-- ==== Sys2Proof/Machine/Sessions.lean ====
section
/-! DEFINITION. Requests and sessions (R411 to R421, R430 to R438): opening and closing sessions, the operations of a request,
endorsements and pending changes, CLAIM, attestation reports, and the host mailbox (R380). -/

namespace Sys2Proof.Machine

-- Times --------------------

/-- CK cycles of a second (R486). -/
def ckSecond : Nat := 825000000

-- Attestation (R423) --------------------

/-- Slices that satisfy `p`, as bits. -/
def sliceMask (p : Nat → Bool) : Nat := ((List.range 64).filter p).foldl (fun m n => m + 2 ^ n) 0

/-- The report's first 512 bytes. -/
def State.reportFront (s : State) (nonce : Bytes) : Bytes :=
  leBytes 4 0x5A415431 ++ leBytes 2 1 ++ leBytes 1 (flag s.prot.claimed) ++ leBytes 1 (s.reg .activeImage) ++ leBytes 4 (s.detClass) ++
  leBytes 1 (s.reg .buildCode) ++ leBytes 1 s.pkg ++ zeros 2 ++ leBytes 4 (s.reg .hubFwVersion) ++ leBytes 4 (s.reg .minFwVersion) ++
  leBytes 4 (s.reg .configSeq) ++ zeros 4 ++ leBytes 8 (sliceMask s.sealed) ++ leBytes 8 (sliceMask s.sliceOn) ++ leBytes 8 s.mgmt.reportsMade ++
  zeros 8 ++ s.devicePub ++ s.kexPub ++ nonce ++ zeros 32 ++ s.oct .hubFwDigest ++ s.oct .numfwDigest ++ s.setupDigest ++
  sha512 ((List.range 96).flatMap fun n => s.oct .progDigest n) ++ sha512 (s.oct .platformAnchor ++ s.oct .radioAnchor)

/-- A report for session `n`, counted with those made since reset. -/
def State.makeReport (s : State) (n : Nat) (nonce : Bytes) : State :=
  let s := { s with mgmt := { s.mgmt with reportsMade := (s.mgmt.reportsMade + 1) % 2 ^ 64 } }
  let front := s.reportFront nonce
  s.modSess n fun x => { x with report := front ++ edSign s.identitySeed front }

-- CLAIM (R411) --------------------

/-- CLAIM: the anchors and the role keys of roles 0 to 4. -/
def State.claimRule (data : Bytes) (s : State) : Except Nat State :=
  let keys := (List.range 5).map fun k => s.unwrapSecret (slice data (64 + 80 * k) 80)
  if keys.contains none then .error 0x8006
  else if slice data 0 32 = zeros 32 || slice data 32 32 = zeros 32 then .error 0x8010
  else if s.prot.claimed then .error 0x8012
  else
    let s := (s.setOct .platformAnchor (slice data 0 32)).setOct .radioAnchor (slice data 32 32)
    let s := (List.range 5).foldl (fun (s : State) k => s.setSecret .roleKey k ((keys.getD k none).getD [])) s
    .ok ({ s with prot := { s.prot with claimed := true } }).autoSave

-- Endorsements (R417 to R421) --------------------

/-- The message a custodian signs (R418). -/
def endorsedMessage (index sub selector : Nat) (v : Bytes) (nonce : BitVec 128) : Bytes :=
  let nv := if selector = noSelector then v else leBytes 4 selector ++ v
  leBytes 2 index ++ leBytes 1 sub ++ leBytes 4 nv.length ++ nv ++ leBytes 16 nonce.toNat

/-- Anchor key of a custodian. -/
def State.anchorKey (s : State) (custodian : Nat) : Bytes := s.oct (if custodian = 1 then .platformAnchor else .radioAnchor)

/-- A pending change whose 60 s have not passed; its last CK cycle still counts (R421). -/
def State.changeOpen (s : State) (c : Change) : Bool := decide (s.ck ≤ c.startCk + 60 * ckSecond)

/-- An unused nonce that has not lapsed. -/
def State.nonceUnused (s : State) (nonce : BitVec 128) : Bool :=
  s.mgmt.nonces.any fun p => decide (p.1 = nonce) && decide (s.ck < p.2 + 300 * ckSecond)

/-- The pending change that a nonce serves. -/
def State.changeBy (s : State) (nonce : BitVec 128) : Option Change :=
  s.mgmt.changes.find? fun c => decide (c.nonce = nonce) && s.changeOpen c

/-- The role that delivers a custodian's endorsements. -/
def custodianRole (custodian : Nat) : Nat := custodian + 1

WORK REQUIRED: From the data, pick out every line that includes "prot".

WRITTEN ANSWER:
  leBytes 4 0x5A415431 ++ leBytes 2 1 ++ leBytes 1 (flag s.prot.claimed) ++ leBytes 1 (s.reg .activeImage) ++ leBytes 4 (s.detClass) ++
  else if s.prot.claimed then .error 0x8012
    .ok ({ s with prot := { s.prot with claimed := true } }).autoSave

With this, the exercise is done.